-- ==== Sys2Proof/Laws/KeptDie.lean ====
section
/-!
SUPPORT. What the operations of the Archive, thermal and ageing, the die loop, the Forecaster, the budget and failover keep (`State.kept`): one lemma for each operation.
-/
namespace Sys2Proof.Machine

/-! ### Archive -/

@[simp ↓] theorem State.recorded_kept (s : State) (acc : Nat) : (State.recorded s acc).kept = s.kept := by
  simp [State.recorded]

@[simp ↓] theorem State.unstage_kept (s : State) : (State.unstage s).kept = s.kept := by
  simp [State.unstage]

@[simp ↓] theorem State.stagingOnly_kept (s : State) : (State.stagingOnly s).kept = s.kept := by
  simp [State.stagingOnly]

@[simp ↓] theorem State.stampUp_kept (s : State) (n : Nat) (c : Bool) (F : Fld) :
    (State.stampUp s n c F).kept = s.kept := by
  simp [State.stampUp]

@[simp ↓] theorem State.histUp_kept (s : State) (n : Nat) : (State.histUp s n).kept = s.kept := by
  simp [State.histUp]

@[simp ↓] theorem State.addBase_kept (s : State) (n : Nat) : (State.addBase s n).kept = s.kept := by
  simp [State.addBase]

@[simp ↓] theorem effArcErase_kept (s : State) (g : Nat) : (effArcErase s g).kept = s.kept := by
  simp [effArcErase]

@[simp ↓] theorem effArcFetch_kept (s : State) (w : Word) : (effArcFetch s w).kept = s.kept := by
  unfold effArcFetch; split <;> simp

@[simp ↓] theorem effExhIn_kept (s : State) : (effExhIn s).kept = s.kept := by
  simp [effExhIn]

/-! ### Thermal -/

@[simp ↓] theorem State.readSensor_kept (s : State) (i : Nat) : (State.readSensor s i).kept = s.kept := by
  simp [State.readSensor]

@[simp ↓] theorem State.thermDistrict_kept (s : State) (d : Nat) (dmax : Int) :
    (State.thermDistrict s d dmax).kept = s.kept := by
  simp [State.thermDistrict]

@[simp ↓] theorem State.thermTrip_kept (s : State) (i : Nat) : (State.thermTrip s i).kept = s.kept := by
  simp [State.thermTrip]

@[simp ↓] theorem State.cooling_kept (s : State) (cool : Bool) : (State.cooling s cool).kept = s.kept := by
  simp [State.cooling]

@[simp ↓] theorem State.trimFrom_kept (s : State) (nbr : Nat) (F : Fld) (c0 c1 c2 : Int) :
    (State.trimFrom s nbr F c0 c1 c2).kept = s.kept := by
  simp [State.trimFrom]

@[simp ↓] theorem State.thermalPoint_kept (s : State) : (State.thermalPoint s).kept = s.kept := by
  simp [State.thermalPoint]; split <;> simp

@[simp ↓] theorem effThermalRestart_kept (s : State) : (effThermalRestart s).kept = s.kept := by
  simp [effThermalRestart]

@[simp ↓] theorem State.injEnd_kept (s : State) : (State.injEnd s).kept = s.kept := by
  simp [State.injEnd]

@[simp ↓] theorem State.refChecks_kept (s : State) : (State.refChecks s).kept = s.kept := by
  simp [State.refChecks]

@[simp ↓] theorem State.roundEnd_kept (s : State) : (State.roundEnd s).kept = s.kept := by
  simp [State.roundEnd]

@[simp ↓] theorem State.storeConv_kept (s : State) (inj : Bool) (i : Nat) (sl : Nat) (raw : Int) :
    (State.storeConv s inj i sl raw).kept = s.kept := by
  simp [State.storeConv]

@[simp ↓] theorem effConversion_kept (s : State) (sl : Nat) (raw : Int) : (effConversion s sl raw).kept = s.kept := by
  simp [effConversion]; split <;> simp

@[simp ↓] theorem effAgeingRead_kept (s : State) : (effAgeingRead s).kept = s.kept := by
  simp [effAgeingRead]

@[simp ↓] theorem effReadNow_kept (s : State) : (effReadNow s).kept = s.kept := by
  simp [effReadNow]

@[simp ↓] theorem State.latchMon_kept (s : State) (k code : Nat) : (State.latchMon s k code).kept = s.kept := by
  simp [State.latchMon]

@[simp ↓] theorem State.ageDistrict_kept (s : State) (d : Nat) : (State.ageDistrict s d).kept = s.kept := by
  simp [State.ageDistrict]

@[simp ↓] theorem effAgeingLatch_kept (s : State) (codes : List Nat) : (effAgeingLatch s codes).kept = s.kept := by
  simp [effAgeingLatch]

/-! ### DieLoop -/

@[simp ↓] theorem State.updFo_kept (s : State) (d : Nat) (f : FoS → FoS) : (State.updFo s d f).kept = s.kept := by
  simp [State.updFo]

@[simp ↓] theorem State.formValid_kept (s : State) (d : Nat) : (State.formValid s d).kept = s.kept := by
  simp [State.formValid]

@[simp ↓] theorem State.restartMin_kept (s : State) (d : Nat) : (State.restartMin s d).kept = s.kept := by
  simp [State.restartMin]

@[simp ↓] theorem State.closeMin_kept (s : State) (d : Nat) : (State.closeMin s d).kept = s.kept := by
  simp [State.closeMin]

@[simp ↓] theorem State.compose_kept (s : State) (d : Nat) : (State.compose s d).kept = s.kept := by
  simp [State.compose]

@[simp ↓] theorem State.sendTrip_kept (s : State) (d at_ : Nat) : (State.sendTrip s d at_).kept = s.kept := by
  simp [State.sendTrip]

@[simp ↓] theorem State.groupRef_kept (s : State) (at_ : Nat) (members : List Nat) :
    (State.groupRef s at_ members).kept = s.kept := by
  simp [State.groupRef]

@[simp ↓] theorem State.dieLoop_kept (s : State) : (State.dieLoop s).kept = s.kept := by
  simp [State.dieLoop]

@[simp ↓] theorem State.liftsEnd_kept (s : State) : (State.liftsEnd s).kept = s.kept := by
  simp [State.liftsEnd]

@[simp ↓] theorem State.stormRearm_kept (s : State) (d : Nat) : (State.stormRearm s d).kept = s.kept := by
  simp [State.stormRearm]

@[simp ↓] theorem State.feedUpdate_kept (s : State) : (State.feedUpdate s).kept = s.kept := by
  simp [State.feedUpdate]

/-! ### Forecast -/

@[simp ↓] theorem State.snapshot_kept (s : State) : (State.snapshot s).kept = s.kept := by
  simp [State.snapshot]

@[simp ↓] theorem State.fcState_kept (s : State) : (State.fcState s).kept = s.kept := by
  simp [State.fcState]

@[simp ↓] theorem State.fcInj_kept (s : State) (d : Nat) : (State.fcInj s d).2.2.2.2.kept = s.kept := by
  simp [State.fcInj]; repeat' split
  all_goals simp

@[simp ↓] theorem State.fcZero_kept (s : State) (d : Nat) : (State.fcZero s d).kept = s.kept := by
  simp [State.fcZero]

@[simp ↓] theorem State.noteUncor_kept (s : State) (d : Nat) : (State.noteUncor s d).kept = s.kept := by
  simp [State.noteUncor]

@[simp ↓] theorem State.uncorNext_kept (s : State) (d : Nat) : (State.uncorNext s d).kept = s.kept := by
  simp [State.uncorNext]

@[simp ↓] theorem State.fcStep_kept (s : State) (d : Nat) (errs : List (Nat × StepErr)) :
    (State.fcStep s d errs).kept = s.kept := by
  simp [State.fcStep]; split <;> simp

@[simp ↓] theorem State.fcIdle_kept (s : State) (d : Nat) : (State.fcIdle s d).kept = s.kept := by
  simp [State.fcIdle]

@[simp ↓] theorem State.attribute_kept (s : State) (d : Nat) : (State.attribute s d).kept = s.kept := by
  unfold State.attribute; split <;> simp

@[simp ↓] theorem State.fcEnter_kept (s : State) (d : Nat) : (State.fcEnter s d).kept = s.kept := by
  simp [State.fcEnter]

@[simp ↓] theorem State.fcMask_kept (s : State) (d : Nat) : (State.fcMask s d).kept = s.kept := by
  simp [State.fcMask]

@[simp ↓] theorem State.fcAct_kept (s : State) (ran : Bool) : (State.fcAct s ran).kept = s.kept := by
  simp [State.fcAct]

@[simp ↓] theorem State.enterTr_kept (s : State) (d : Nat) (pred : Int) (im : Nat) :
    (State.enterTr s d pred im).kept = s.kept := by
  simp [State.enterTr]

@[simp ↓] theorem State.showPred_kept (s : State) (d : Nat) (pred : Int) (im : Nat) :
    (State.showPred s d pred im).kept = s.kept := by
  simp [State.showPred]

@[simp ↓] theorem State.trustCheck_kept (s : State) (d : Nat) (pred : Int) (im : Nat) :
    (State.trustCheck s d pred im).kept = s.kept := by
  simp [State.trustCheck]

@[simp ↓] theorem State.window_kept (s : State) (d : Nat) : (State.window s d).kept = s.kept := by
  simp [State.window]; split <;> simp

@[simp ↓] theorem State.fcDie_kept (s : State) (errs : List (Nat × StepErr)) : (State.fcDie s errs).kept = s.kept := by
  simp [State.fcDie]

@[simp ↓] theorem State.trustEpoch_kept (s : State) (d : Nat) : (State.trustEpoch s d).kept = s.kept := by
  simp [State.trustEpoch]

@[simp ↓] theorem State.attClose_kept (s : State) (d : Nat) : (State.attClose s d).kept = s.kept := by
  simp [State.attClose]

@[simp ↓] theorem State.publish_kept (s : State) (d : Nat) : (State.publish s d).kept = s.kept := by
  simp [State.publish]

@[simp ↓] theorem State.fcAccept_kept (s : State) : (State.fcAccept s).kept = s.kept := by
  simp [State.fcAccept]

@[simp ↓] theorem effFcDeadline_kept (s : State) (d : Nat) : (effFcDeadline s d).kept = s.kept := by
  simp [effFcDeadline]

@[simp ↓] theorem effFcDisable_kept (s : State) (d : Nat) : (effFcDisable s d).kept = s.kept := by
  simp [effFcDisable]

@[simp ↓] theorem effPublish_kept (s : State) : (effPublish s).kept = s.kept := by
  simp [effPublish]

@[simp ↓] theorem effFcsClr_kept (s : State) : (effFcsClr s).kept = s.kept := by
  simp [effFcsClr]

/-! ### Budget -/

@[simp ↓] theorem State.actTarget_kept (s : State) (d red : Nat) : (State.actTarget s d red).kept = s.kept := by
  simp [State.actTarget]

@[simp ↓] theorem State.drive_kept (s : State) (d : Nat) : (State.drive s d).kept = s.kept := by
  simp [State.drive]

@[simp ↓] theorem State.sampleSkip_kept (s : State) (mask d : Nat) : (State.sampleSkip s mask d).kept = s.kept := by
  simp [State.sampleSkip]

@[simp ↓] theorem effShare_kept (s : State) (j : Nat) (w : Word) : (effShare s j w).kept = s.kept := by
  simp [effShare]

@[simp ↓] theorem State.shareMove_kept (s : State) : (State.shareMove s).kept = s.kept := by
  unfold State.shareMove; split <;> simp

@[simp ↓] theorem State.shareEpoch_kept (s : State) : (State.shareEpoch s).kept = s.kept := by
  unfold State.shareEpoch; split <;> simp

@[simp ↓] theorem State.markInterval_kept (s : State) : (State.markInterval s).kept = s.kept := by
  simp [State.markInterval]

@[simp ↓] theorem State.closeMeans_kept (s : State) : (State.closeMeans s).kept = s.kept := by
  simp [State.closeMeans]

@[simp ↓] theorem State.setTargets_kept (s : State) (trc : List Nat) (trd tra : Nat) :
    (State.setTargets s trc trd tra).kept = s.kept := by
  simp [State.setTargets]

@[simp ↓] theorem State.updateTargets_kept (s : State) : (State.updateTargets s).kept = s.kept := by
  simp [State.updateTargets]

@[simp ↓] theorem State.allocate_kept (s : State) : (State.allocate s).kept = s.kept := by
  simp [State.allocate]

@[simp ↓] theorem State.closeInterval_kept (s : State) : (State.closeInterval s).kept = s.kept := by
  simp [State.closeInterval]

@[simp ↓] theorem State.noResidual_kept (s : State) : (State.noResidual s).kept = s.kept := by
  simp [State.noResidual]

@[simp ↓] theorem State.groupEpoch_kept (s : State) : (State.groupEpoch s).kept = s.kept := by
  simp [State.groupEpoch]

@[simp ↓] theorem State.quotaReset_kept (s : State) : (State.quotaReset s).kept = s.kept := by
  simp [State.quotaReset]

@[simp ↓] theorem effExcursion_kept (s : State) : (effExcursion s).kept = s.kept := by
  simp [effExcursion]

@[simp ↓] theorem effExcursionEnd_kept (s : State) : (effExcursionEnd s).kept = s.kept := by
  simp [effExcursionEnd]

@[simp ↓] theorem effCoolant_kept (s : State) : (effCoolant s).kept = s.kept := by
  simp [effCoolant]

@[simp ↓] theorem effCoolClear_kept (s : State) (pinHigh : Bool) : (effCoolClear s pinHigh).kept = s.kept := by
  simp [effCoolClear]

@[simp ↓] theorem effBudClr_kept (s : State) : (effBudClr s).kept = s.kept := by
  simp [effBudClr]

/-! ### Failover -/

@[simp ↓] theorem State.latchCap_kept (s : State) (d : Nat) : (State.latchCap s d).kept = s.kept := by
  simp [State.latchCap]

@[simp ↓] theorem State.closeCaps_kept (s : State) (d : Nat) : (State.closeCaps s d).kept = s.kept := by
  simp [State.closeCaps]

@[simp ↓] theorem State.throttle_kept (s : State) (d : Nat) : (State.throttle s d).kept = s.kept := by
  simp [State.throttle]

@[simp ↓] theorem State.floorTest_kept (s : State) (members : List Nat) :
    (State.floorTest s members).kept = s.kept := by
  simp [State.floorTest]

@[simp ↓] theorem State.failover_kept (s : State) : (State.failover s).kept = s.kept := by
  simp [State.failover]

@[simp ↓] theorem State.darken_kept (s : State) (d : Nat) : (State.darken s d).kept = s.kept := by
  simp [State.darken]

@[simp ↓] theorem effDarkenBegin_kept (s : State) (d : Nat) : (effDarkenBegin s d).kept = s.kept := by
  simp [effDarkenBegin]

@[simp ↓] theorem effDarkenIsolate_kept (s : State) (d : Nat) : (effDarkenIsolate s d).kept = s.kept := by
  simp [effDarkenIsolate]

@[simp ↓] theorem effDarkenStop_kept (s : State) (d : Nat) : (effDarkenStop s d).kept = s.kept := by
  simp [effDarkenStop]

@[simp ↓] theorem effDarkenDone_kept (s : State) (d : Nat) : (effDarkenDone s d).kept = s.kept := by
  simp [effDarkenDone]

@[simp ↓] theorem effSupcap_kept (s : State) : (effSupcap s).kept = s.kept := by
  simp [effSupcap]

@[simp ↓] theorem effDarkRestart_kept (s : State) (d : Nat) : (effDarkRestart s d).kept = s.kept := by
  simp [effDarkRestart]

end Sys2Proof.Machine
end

_EXERCISE_.
Starting at the line with "simp [effExhIn]" and ending at the line with "simp [State.storeConv]", print each line of the listing above exactly, with no other lines.

_WRITTEN ANSWER_.
  simp [effExhIn]

/-! ### Thermal -/

@[simp ↓] theorem State.readSensor_kept (s : State) (i : Nat) : (State.readSensor s i).kept = s.kept := by
  simp [State.readSensor]

@[simp ↓] theorem State.thermDistrict_kept (s : State) (d : Nat) (dmax : Int) :
    (State.thermDistrict s d dmax).kept = s.kept := by
  simp [State.thermDistrict]

@[simp ↓] theorem State.thermTrip_kept (s : State) (i : Nat) : (State.thermTrip s i).kept = s.kept := by
  simp [State.thermTrip]

@[simp ↓] theorem State.cooling_kept (s : State) (cool : Bool) : (State.cooling s cool).kept = s.kept := by
  simp [State.cooling]

@[simp ↓] theorem State.trimFrom_kept (s : State) (nbr : Nat) (F : Fld) (c0 c1 c2 : Int) :
    (State.trimFrom s nbr F c0 c1 c2).kept = s.kept := by
  simp [State.trimFrom]

@[simp ↓] theorem State.thermalPoint_kept (s : State) : (State.thermalPoint s).kept = s.kept := by
  simp [State.thermalPoint]; split <;> simp

@[simp ↓] theorem effThermalRestart_kept (s : State) : (effThermalRestart s).kept = s.kept := by
  simp [effThermalRestart]

@[simp ↓] theorem State.injEnd_kept (s : State) : (State.injEnd s).kept = s.kept := by
  simp [State.injEnd]

@[simp ↓] theorem State.refChecks_kept (s : State) : (State.refChecks s).kept = s.kept := by
  simp [State.refChecks]

@[simp ↓] theorem State.roundEnd_kept (s : State) : (State.roundEnd s).kept = s.kept := by
  simp [State.roundEnd]

@[simp ↓] theorem State.storeConv_kept (s : State) (inj : Bool) (i : Nat) (sl : Nat) (raw : Int) :
    (State.storeConv s inj i sl raw).kept = s.kept := by
  simp [State.storeConv]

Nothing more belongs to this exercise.